Blake snorted. "Good rule."

"There's a sweet spot," Booth continued. "Industrial surplus that looks boring. Farmers, fabricators, port operators—they'll buy it without questions."

Blake nodded. "Mark targets."

"I already am," Booth said. "And… sir?"

"Yeah?"

"…Thank you. For not turning this into a weapons empire."

Blake leaned against a bulkhead, staring at the dreadnought's dark interior. "I'm trying very hard not to be that guy."

Booth hesitated. "You're doing better than most."

The ATAC Waits

The upgraded ATAC sat parked just outside the cargo bay, lights dim, systems idle—patient.

Like everything else on this ship, it had gone from "tool" to "responsibility" in under an hour.

Blake glanced at it, then at the growing swarm of repair bots, then at the schematic showing the cargo bay floor about to be taken apart again.

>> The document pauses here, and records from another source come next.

-- ==== Sys2Proof/Laws/State.lean ====
section
/-! SUPPORT. One lemma per field per named update of the state, true by rfl: a later proof rewrites with them and never
unfolds a record update. -/

namespace Sys2Proof.Machine

/-! ## whenDue -/

/-- A timer whose time has come takes its effect. -/
theorem whenDue_due {t : Nat} {f : State → State} {s : State} (h : t ≤ s.now) : whenDue t f s = f s := if_pos h

/-- The command of a timer whose time has not come leaves the state as it is. -/
theorem whenDue_early {t : Nat} {f : State → State} {s : State} (h : s.now < t) : whenDue t f s = s :=
  if_neg (Nat.not_le.mpr h)

/-- What the state and a timer's effect share, its command shares. -/
theorem whenDue_of {P : State → Prop} {t : Nat} {f : State → State} {s : State} (h : P (f s)) (k : P s) :
    P (whenDue t f s) := by
  unfold whenDue
  split
  · exact h
  · exact k

/-! ## raise -/

@[simp] theorem raise_pending (kind : NoticeKind) (subject : Subject) (first second : Option Int) (s : State) :
    (raise kind subject first second s).pending = s.pending := rfl
@[simp] theorem raise_powered (kind : NoticeKind) (subject : Subject) (first second : Option Int) (s : State) :
    (raise kind subject first second s).powered = s.powered := rfl
@[simp] theorem raise_now (kind : NoticeKind) (subject : Subject) (first second : Option Int) (s : State) :
    (raise kind subject first second s).now = s.now := rfl
@[simp] theorem raise_config (kind : NoticeKind) (subject : Subject) (first second : Option Int) (s : State) :
    (raise kind subject first second s).config = s.config := rfl
@[simp] theorem raise_clock (kind : NoticeKind) (subject : Subject) (first second : Option Int) (s : State) :
    (raise kind subject first second s).clock = s.clock := rfl
@[simp] theorem raise_plan (kind : NoticeKind) (subject : Subject) (first second : Option Int) (s : State) :
    (raise kind subject first second s).plan = s.plan := rfl
@[simp] theorem raise_lineA (kind : NoticeKind) (subject : Subject) (first second : Option Int) (s : State) :
    (raise kind subject first second s).lineA = s.lineA := rfl
@[simp] theorem raise_lineB (kind : NoticeKind) (subject : Subject) (first second : Option Int) (s : State) :
    (raise kind subject first second s).lineB = s.lineB := rfl
@[simp] theorem raise_inputs (kind : NoticeKind) (subject : Subject) (first second : Option Int) (s : State) :
    (raise kind subject first second s).inputs = s.inputs := rfl
@[simp] theorem raise_terminals (kind : NoticeKind) (subject : Subject) (first second : Option Int) (s : State) :
    (raise kind subject first second s).terminals = s.terminals := rfl
@[simp] theorem raise_points (kind : NoticeKind) (subject : Subject) (first second : Option Int) (s : State) :
    (raise kind subject first second s).points = s.points := rfl
@[simp] theorem raise_windows (kind : NoticeKind) (subject : Subject) (first second : Option Int) (s : State) :
    (raise kind subject first second s).windows = s.windows := rfl
@[simp] theorem raise_recent (kind : NoticeKind) (subject : Subject) (first second : Option Int) (s : State) :
    (raise kind subject first second s).recent = s.recent := rfl
@[simp] theorem raise_nextSeq (kind : NoticeKind) (subject : Subject) (first second : Option Int) (s : State) :
    (raise kind subject first second s).nextSeq = s.nextSeq := rfl
@[simp] theorem raise_doors (kind : NoticeKind) (subject : Subject) (first second : Option Int) (s : State) :
    (raise kind subject first second s).doors = s.doors := rfl
@[simp] theorem raise_zones (kind : NoticeKind) (subject : Subject) (first second : Option Int) (s : State) :
    (raise kind subject first second s).zones = s.zones := rfl
@[simp] theorem raise_presence (kind : NoticeKind) (subject : Subject) (first second : Option Int) (s : State) :
    (raise kind subject first second s).presence = s.presence := rfl
@[simp] theorem raise_fullReported (kind : NoticeKind) (subject : Subject) (first second : Option Int) (s : State) :
    (raise kind subject first second s).fullReported = s.fullReported := rfl
@[simp] theorem raise_evictedDoors (kind : NoticeKind) (subject : Subject) (first second : Option Int) (s : State) :
    (raise kind subject first second s).evictedDoors = s.evictedDoors := rfl
@[simp] theorem raise_loads (kind : NoticeKind) (subject : Subject) (first second : Option Int) (s : State) :
    (raise kind subject first second s).loads = s.loads := rfl
@[simp] theorem raise_hostOrder (kind : NoticeKind) (subject : Subject) (first second : Option Int) (s : State) :
    (raise kind subject first second s).hostOrder = s.hostOrder := rfl
@[simp] theorem raise_termOrder (kind : NoticeKind) (subject : Subject) (first second : Option Int) (s : State) :
    (raise kind subject first second s).termOrder = s.termOrder := rfl
@[simp] theorem raise_window (kind : NoticeKind) (subject : Subject) (first second : Option Int) (s : State) :
    (raise kind subject first second s).window = s.window := rfl
@[simp] theorem raise_history (kind : NoticeKind) (subject : Subject) (first second : Option Int) (s : State) :
    (raise kind subject first second s).history = s.history := rfl
@[simp] theorem raise_strain (kind : NoticeKind) (subject : Subject) (first second : Option Int) (s : State) :
    (raise kind subject first second s).strain = s.strain := rfl
@[simp] theorem raise_overrun (kind : NoticeKind) (subject : Subject) (first second : Option Int) (s : State) :
    (raise kind subject first second s).overrun = s.overrun := rfl
@[simp] theorem raise_record (kind : NoticeKind) (subject : Subject) (first second : Option Int) (s : State) :
    (raise kind subject first second s).record = s.record := rfl
@[simp] theorem raise_settleAt (kind : NoticeKind) (subject : Subject) (first second : Option Int) (s : State) :
    (raise kind subject first second s).settleAt = s.settleAt := rfl
@[simp] theorem raise_lightOverrides (kind : NoticeKind) (subject : Subject) (first second : Option Int) (s : State) :
    (raise kind subject first second s).lightOverrides = s.lightOverrides := rfl
@[simp] theorem raise_climate (kind : NoticeKind) (subject : Subject) (first second : Option Int) (s : State) :
    (raise kind subject first second s).climate = s.climate := rfl
@[simp] theorem raise_mode (kind : NoticeKind) (subject : Subject) (first second : Option Int) (s : State) :
    (raise kind subject first second s).mode = s.mode := rfl
@[simp] theorem raise_returnMode (kind : NoticeKind) (subject : Subject) (first second : Option Int) (s : State) :
    (raise kind subject first second s).returnMode = s.returnMode := rfl
@[simp] theorem raise_signal (kind : NoticeKind) (subject : Subject) (first second : Option Int) (s : State) :
    (raise kind subject first second s).signal = s.signal := rfl
@[simp] theorem raise_receiver (kind : NoticeKind) (subject : Subject) (first second : Option Int) (s : State) :
    (raise kind subject first second s).receiver = s.receiver := rfl
@[simp] theorem raise_answering (kind : NoticeKind) (subject : Subject) (first second : Option Int) (s : State) :
    (raise kind subject first second s).answering = s.answering := rfl
@[simp] theorem raise_reply (kind : NoticeKind) (subject : Subject) (first second : Option Int) (s : State) :
    (raise kind subject first second s).reply = s.reply := rfl
@[simp] theorem raise_restartPending (kind : NoticeKind) (subject : Subject) (first second : Option Int) (s : State) :
    (raise kind subject first second s).restartPending = s.restartPending := rfl
@[simp] theorem raise_storePending (kind : NoticeKind) (subject : Subject) (first second : Option Int) (s : State) :
    (raise kind subject first second s).storePending = s.storePending := rfl
@[simp] theorem raise_supervisionAt (kind : NoticeKind) (subject : Subject) (first second : Option Int) (s : State) :
    (raise kind subject first second s).supervisionAt = s.supervisionAt := rfl
@[simp] theorem raise_store (kind : NoticeKind) (subject : Subject) (first second : Option Int) (s : State) :
    (raise kind subject first second s).store = s.store := rfl
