theorem dropEntry_pres (z : Nat) (source : PresenceSource) (s : State) : PresenceSide s (dropEntry z source s) := by
  unfold dropEntry
  split
  · exact removeEntry_pres _ _
  · exact .refl s

theorem presenceContact_pres (bus : Bus) (addr : Nat) (new : Contact) (s : State) :
    PresenceSide s (presenceContact bus addr new s) := by
  unfold presenceContact
  split
  · exact .refl s
  · exact ⟨rfl, id, rfl⟩

theorem judgeAllZones_pres (s : State) : PresenceSide s (judgeAllZones s) :=
  forEach_related .refl .trans _ judgeZone_pres _ _

theorem flushEntries_pres (p : PresenceEntry → Bool) (s : State) : PresenceSide s (flushEntries p s) :=
  forEach_related .refl .trans _ removeEntry_pres _ _

/-! ## Doors -/

theorem changeDoor_side (d : Nat) (f : DoorRec → DoorRec) (s : State) : DoorSide s (changeDoor d f s) :=
  ⟨rfl, id, rfl, slotNumbers_slotChange f s.doors d⟩

theorem handPresence_pres (d zone : Nat) (old new : DoorState) (s : State) :
    PresenceSide s (handPresence d zone old new s) := by
  unfold handPresence
  dsimp only
  split
  · exact holdEntry_pres _ _ _ _
  · split
    · split
      · exact releaseEntry_pres _ _ _ _
      · split
        · exact releaseEntry_pres _ _ _ _
        · exact .refl s
    · exact .refl s

theorem enterDoorState_side (d : Nat) (new : DoorState) (f : DoorRec → DoorRec) (s : State) :
    DoorSide s (enterDoorState d new f s) := by
  unfold enterDoorState
  split
  · exact (changeDoor_side d _ s).trans (handPresence_pres _ _ _ _ _).door
  · exact .refl s

theorem openTransition_side (d : Nat) (r : DoorRec) (enters : State → State)
    (h : ∀ s, DoorSide s (enters s)) (s : State) : DoorSide s (openTransition d r enters s) := by
  unfold openTransition
  dsimp only
  split
  · split
    · exact changeDoor_side _ _ _
    · exact (changeDoor_side _ _ _).trans ((enterDoorState_side _ _ _ _).trans (raise_pres _ _ _ _ _).door)
  · exact (changeDoor_side _ _ _).trans (h _)

theorem doorOpened_side (d : Nat) (s : State) : DoorSide s (doorOpened d s) := by
  unfold doorOpened
  split
  · exact .refl s
  · split
    · exact openTransition_side _ _ _ (fun s => enterDoorState_side _ _ _ s) _
    · exact changeDoor_side _ _ _
    · exact changeDoor_side _ _ _
    · split
      · exact openTransition_side _ _ _ .refl _
      · exact changeDoor_side _ _ _
    · exact .refl s

theorem doorClosed_side (d : Nat) (s : State) : DoorSide s (doorClosed d s) := by
  unfold doorClosed
  split
  · exact .refl s
  · split
    · exact changeDoor_side _ _ _
    · exact enterDoorState_side _ _ _ _
    · exact enterDoorState_side _ _ _ _
    · exact changeDoor_side _ _ _
    · exact .refl s

theorem refreshHold_pres (d : Nat) (s : State) : PresenceSide s (refreshHold d s) := by
  unfold refreshHold
  split
  · exact holdEntry_pres _ _ _ _
  · exact .refl s

theorem closingValue_side (d : Nat) (s : State) : DoorSide s (closingValue d s) := by
  unfold closingValue
  split
  · exact doorClosed_side d s
  · exact (refreshHold_pres d s).door.trans (doorClosed_side d _)

theorem doorValue_side (d : Nat) (isOpen : Bool) (s : State) : DoorSide s (doorValue d isOpen s) := by
  unfold doorValue
  split
  · exact .refl s
  · split
    · exact enterDoorState_side _ _ _ _
    · exact enterDoorState_side _ _ _ _
    · exact (refreshHold_pres d s).door
    · exact (refreshHold_pres d s).door
    · exact closingValue_side d s
    · exact closingValue_side d s
    · exact .refl s
    · exact doorOpened_side _ _
    · exact doorClosed_side _ _

theorem doorUnknown_side (d : Nat) (cause : UnknownCause) (s : State) : DoorSide s (doorUnknown d cause s) := by
  unfold doorUnknown
  split
  · exact .refl s
  · split
    · exact .refl s
    · exact (enterDoorState_side _ _ _ _).trans (raise_pres _ _ _ _ _).door

theorem doorContact_side (bus : Bus) (addr : Nat) (new : Contact) (s : State) :
    DoorSide s (doorContact bus addr new s) := by
  unfold doorContact
  dsimp only
  split
  · exact .refl s
  all_goals exact forEach_related .refl .trans _ (fun d t => doorUnknown_side d _ t) _ _

theorem becomeHeldOpen_side (d : Nat) (s : State) : DoorSide s (becomeHeldOpen d s) := by
  unfold becomeHeldOpen
  split
  · exact .refl s
  · exact (enterDoorState_side _ _ _ _).trans (raise_pres _ _ _ _ _).door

"…One day," Blake muttered, "I'm going to wake up and nothing will need fixing."

"Statistically," Aubrey replied, "that day is unlikely."

Blake sighed.

The dreadnought loomed around them.

And The Aubrey, once again, began to change—bones shifting, space opening, systems rethinking what they were allowed to be.

All because Blake Fisher couldn't leave well enough alone.

And somehow, that was keeping them alive.